Monday, May 26, to Sunday, Jun 1, 2025: high 88, low 40, gust 32 mph, moisture 0.27"

This boring-looking photo from late Saturday afternoon actually represents a lot of work that was accomplished this week. Tuesday afternoon i was taking pictures of flowers in the hochoka, such as the purple one in the lower right of the picture, which by the way is purple locoweed or Lambert’s locoweed. After photographing the obvious flowering plants, for some reason i decided it was time to dig out the soapweed that was near the end of the papered wall on the left side of the picture. That yucca had been here from when we first started working here. It always reminded Mom, and still reminds me, of Grandma Smith. Have been wanting to transplant for at least a year because it is in the way of that wall and the “warming room” that is planned to be built in that bay. The soapweed’s taproot was so deep that i had to cut it off and also the plant was so big that i split it into two bundles of soapweeds. The largest bundle is in the photo. The second one is planted on the other side of the hochoka.
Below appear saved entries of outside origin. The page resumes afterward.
-- ==== Sys2Proof/Certificates/Slice0/Obligations.lean ====
section
/-! DEFINITION. The statements for the provers. -/

open Sys2Proof Sys2Proof.Machine

/-! ### The step -/

/-- A step takes the command at the front of the queue and leaves the rest waiting. -/
def Obligations.StepTakesFrontCommand : Prop :=
  ∀ (c : Instr) (rest : List Instr) (s : State), s.pending = c :: rest →
    step s = exec c { s with pending := rest }

/-- With nothing waiting, a step lets one microsecond pass (the model's choice, log 1). -/
def Obligations.StepOnEmptyQueueIdles : Prop :=
  ∀ s : State, s.pending = [] → step s = .next { s with time := s.time + 1 }

/-- No command stops the part, and none touches the commands that wait behind it. -/
def Obligations.EveryCommandAnswersNext : Prop :=
  ∀ (c : Instr) (s : State), ∃ t, exec c s = .next t ∧ t.pending = s.pending

/-! ### Resets and start-up -/

/-- The state after reset: start-up running from the load, every block at its values of Tables 1-6, 2-7, 3-6, 6-12, 7-10, 8-3
and 9-7, a new part's store DEFAULTED at its defaults (log 2). -/
def Obligations.ResetStateIsAsSpecified : Prop :=
  State.reset.inReset = false ∧ State.reset.startUp = some 20000 ∧ State.reset.lkp.part = .starting ∧
  State.reset.rtb.speedState = .stopped ∧ State.reset.rtb.atRest = false ∧ State.reset.rtb.restTimer = some 3000000 ∧
  State.reset.rtb.lastCompletion = none ∧ State.reset.csm.meanSag = none ∧ State.reset.csm.loadMass = none ∧
  State.reset.ibe.est = .idle ∧ State.reset.ibe.uLast = none ∧ State.reset.uEval = 1000 ∧ State.reset.tableClass = 2 ∧
  State.reset.spm.plan = .empty ∧ State.reset.spm.plateaus = [] ∧ State.reset.spm.guard = .tight ∧
  State.reset.spm.restartHold = true ∧
  State.reset.spm.grant = ⟨0, .brake, ⟨70, .band, some 0⟩, none, .restart⟩ ∧
  State.reset.lkp.image = State.reset.spm.grant ∧ State.reset.lkp.driveAtn = true ∧ State.reset.tripLine = true ∧
  State.reset.valveLine = false ∧ State.reset.ric.contents = none ∧ State.reset.ric.queue = [] ∧
  State.reset.ric.frozen = true ∧ State.reset.ric.bleedTimer = some 100000 ∧
  State.reset.ric.unknownTimer = some 30000000 ∧ State.reset.tmo = Tmo.held ∧
  State.reset.rbt.bands = [⟨0, 90, 390, 9999, .calibrated, 0, false, false⟩] ∧
  State.reset.cls.defaulted = true ∧ State.reset.cls.unlocked = false ∧ State.reset.cls.value 1 = 1 ∧
  State.reset.smax = 400 ∧ State.reset.sdist = 60 ∧ State.reset.kf = 8000 ∧ State.reset.lcross = 4000 ∧
  State.reset.pending = []

/-- A reset begins: POWER_ON for 10 ms, RESET_N while asserted; every block is held, TRIP is asserted and VALVE negated, and
only a power-on clears the key lockout. That every block stands at its values while a reset is in force, and that the pins and the
time in force of another reset stay, is log 10. A programming that is cut off leaves its item's words as far as they were reached,
and a check code that matches only past the last word (log 6). RESET_N asserted again changes nothing. -/
def Obligations.ResetsHoldEveryBlock : Prop :=
  ∀ (after reached : Nat) (s : State),
    let cut (t : State) : Prop :=
      (s.cls.programming = none → t.cls.items = s.cls.items) ∧
      ∀ p, s.cls.programming = some p → t.cls.items = s.cls.items.map (fun i =>
        if i.num = p.item then
          { i with
            stored := p.words.take reached ++ List.replicate (p.words.length - reached) 0xFFFF#16
            checkOk := decide (p.words.length < reached) }
        else i)
    (∃ t, exec (.powerOn after reached) s = .next t ∧ t.heldByReset ∧
      t.rst = ⟨some (s.time + after + 10000), s.rst.resetN⟩ ∧ t.cls.lockout = false ∧ t.tripLine = true ∧
      t.valveLine = false ∧ t.capture = 0 ∧ t.strikePin = s.strikePin ∧ t.lidPin = s.lidPin ∧ cut t) ∧
    (s.rst.resetN = false →
      ∃ t, exec (.resetNAsserted after reached) s = .next t ∧ t.heldByReset ∧
        t.rst = ⟨s.rst.timer, true⟩ ∧ t.cls.lockout = s.cls.lockout ∧ t.tripLine = true ∧
        t.valveLine = false ∧ t.capture = 0 ∧ t.strikePin = s.strikePin ∧ t.lidPin = s.lidPin ∧ cut t) ∧
    (s.rst.resetN = true →
      exec (.resetNAsserted after reached) s = .next { s with time := s.time + after })

/-- The end of the last reset in force, whichever command brings it: time starts from 0, the timers start, the store is loaded
(each item's source and value by R179, with the re-test of R185), the calibrated bands come into an empty table, the first ceiling
is computed from U_init, and start-up runs with the part STARTING and reason RESTART (log 30). That a reset which ends while another
is in force brings no load, and that time starts at the end of the last one, is log 10; that the load tests items 16, 17, 38 and 39
by their absolute ranges alone is log 20, and the term of a ceiling at a C of 1200 log 34. -/
def Obligations.EndOfResetLoadsAndStarts : Prop :=
  ∀ (after τ : Nat) (s : State),
    (s.rst = ⟨some τ, true⟩ →
      exec .resetTimerExpiry s = .next { s with time := max s.time τ, rst := ⟨none, true⟩ } ∧
      exec (.resetNNegated after) s = .next { s with time := s.time + after, rst := ⟨some τ, false⟩ }) ∧
    (s.rst = ⟨some τ, false⟩ →
      exec .resetTimerExpiry s = .next { s with time := max s.time τ, rst := ⟨none, false⟩ }.endReset) ∧
    (s.rst = ⟨none, true⟩ → exec (.resetNNegated after) s = .next (s.elapse after).endReset) ∧
    (let t := s.endReset;
      t.time = 0 ∧ t.rst = ⟨none, false⟩ ∧ t.startUp = some 20000 ∧
      t.rtb = { Rtb.held with restTimer := some 3000000 } ∧ t.csm = Csm.held ∧ t.ibe = Ibe.held ∧
      t.ric = { Ric.held with bleedTimer := some 100000, unknownTimer := some 30000000 } ∧
      t.tmo = { Tmo.held with
        strikeTimer := if s.strikePin then some 10000 else none,
        lidTimer := if s.lidPin then some 10000 else none } ∧
      t.cls = s.cls.load ∧ t.cls.unlocked = false ∧ t.cls.lockout = s.cls.lockout ∧
      t.spm.plan = .empty ∧ t.spm.plateaus = [] ∧ t.spm.guard = t.defaultGuard ∧
      (s.cls.storeFits = true → s.cls.loadsAs t.cls) ∧ t.bandsLoaded ∧ t.rbt.span = none ∧
      t.spm.update = ⟨t.uInit, false, false⟩ ∧ t.ceilingFits t.spm.ceiling ∧
      t.spm.grant = ⟨0, .brake, t.spm.ceiling, none, .restart⟩ ∧ t.lkp.image = t.spm.grant ∧
      t.lkp.part = .starting ∧ t.lkp.driveAtn = true ∧ t.lkp.cycle = PortState.idle ∧
      t.lkp.drive = PortState.idle ∧ t.lkp.notices.calFault = t.cls.defaulted ∧ t.lkp.notices.restart = false)

/-- 20 ms after the load the part becomes RUN and RESTART is posted; TRIP stays only with the latch, below 30 rpm static sampling
starts, and the freeze is tested. -/
def Obligations.StartUpEndsInRun : Prop :=
  ∀ (τ : Nat) (s : State), s.startUp = some τ → s.inReset = false → s.lkp.part = .starting →
    ∃ t, exec .endOfStartUp s = .next t ∧ t.lkp.part = .run ∧ t.startUp = none ∧ t.lkp.notices.restart = true ∧
      t.tripLine = s.tripped ∧ t.rtb = s.rtb ∧ t.tmo = s.tmo ∧ t.ibe = s.ibe ∧ t.cls = s.cls ∧
      t.time = max s.time τ ∧ (s.ringSafe = true → s.ringFollows t) ∧
      (s.rpm < 30 → t.csm = { s.csm with staticTimer := some (t.time + 100000) }) ∧
      (30 ≤ s.rpm → t.csm = s.csm) ∧
      (s.spm.restartHold = true → t.spm.grant.speed = 0)

/-! ### Rotation and sampling -/

/-- An edge of the other direction, or one less than 20 ms after the last taken edge, changes nothing (R3). -/
def Obligations.NoiseEdgesAreIgnored : Prop :=
  ∀ (after : Nat) (rising : Bool) (order : List Taker) (s : State), s.inReset = false →
    (rising ≠ s.risingSelected ∨
      (∃ l, s.rtb.lastIndex = some l ∧ sub24 (s.elapse after).capture l < 20000)) →
    exec (.indexEdge after rising order) s = .next (s.elapse after)

/-- The first edge of a run forms no period: it sets the last index time, restarts the rest timer and ends at-rest. The grant record
is evaluated again and then shows the slot of the active plateau, the ramp class of R116 and the reason of Table 6-11 (logs 12 and
26, in STARTING log 30); a record that changes reaches the grant image and raises drive attention. Nothing else changes, where the
grant is safe and the plan current, as every step leaves them. -/
def Obligations.FirstEdgeOpensARun : Prop :=
  ∀ (after : Nat) (order : List Taker) (s : State), s.inReset = false → s.rtb.lastIndex = none →
    ∃ t, exec (.indexEdge after s.risingSelected order) s = .next t ∧
      t.rtb = { s.rtb with
        lastIndex := some ((s.time + after) % 16777216), runEdges := 1,
        restTimer := some (s.time + after + 3000000), atRest := false, overdue := none,
        revolution := .unscheduled } ∧
      t.csm = s.csm ∧ t.ibe = s.ibe ∧ t.rbt = s.rbt ∧ t.ric = s.ric ∧ t.tmo = s.tmo ∧ t.cls = s.cls ∧
      t.time = s.time + after ∧ t.rst = s.rst ∧ t.startUp = s.startUp ∧ t.strikePin = s.strikePin ∧
      t.lidPin = s.lidPin ∧ t.pending = s.pending ∧
      t.lkp = (if t.spm.grant = s.spm.grant then s.lkp
        else { s.lkp with image := t.spm.grant, driveAtn := true }) ∧
      t.recordShown ∧ t.spm.grant.ceiling = s.spm.ceiling ∧
      t.spm = { s.spm with
        grant := t.spm.grant, arrival := t.spm.arrival, inWindow := t.spm.inWindow, dwellTimer := t.spm.dwellTimer } ∧
      (s.grantSafe = true → s.planCurrent = true →
        t.spm = { s.spm with grant := t.spm.grant } ∧ t.spm.grant.speed = s.spm.grant.speed)
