-- ==== Sys2Proof/Tests/Slice0.lean ====
section
/-! SUPPORT. The model's own tests: ill-formed commands that the check refuses, the spec's worked examples, and for every
statement with hypotheses a state and operands that meet them, with the boundary values of its clauses. -/

namespace Sys2Proof.Tests

open Sys2Proof.Machine

-- One theorem after another: each thread of Lean reserves its stack from the memory limit of the check.
set_option Elab.async false

/-! ### Helpers -/

/-- The next state, if there is one. -/
def nextOf (o : Host.Outcome State Fault Refusal) : Option State :=
  match o with
  | .next t => some t
  | .fault _ => none
  | .refused _ => none

def req (key : Word) (ps : List Word) : Request := ⟨.cycle, 1#8, key, ps⟩

def com (ps : List Word) : CommandRequest := ⟨.cycle, 1#8, ps⟩

def driveReq (key : Word) : Request := ⟨.drive, 1#8, key, []⟩

/-- A new part after start-up, in RUN. -/
def started : State := { State.reset with startUp := none, lkp := { State.reset.lkp with part := .run } }

/-- With the lid locked and restart hold off. -/
def ready : State :=
  { started with
    tmo := { started.tmo with lid := true }
    spm := { started.spm with restartHold := false, grant := ⟨0, .normal, defaultedCeiling, none, .none⟩ }
    lkp := { started.lkp with image := ⟨0, .normal, defaultedCeiling, none, .none⟩ } }

def plateau (slot target dwell : Nat) (st : PlateauState) : Plateau :=
  { slot := slot, requested := target, target := target, dwell := dwell, floor := none, autoBalance := false,
    state := st, elapsed := if st = .queued then none else some 0, clamped := false, derated := false,
    bandAdjusted := false }

def withPlan (plan : PlanState) (ps : List Plateau) (s : State) : State :=
  { s with spm := { s.spm with
      plan := plan, plateaus := ps, derived := if plan = .running then some 0 else none } }

def loaded : State := withPlan .loaded [plateau 0 50 20 .queued, plateau 3 60 0 .queued] ready

def running : State := withPlan .running [plateau 0 50 20 (.active .ramping), plateau 3 60 0 .queued] ready

def paused : State := withPlan (.paused .partner) [plateau 0 50 20 (.active .held), plateau 3 60 0 .queued] ready

def finished : State := withPlan .complete [plateau 0 50 20 (.done .expired)] ready

/-- The store with every item STORED, so not DEFAULTED. -/
def stored (s : State) : State :=
  { s with cls := { s.cls with items := s.cls.items.map (fun i => { i with source := .stored }) } }

def unlocked (s : State) : State := { s with cls := { s.cls with unlocked := true } }

def withQueue (q : List Order) (s : State) : State :=
  { s with ric := { s.ric with queue := q, contents := some (Four.all 0) } }

def order (j : Fin 4) (grams : Nat) : Order := ⟨j, grams, 0, .partner, .waiting, false⟩

def tripped (s : State) : State :=
  { s with tmo := { s.tmo with first := some .strike, causes := CauseSet.none.add .strike } }

def withBandsOf (bs : List Band) (s : State) : State := { s with rbt := { s.rbt with bands := bs } }

def band (id lower upper : Nat) (o : Origin) : Band := ⟨id, lower, upper, 100, o, 0, false, false⟩

/-- Item 1 being programmed, the CAL_WRITE's answer held back or, unlike on the part, sent already. -/
def programmingOne (answer : Option Answer) : State :=
  { started with
    cls := { started.cls with programming := some ⟨1, [5#16]⟩ }
    lkp := { started.lkp with cycle := { started.lkp.cycle with
      inProgress := some ⟨⟨1#8, 10#8, 10#8⟩, answer, false⟩ } } }

/-- One item's value in force. -/
def withItem (n : Nat) (w : Word) (s : State) : State :=
  { s with cls := { s.cls with items := s.cls.items.map (fun i => if i.num = n then { i with held := [w] } else i) } }

/-- The grant record evaluated for the grant in force, and shown in the image. -/
def shown (s : State) : State :=
  let g := s.grantRecord s.spm.grant.speed
  { s with spm := { s.spm with grant := g }, lkp := { s.lkp with image := g } }

/-! ### Commands that are not of the table -/

theorem test_seventeen_parameters_are_refused :
    (Instr.lookupPlan 0 (req 0 (List.replicate 17 0#16))).wellFormed = false ∧
    (Instr.start 0 (com (List.replicate 17 0#16))).wellFormed = false ∧
    (Instr.inject 0 (req 0 (List.replicate 16 0#16))).wellFormed = true := by decide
Rocks from along the bank west of the house were used to stablize the dirt around both plants. I sure hope they survive the transplanting. Then for some unexplained reason, i decided to dig a trench from around the end of the concreted stub wall to the bottom of the concrete wall beside the yellow-handled tomper in the upper-right of the photo. Dug completed the job in less than three hours. Had to rig up a way to connect the new round pvc drain pipe to the rectangular opening into the gallery’s sunken patio. Backfilled and tomped the dirt to the point when the photo was taken. But then i continued digging with the bobcat’s bucket so the white drain pipe (which is barely visible in center of the photo) could “daylight” and the runoff water flow to the south drain in the hochoka.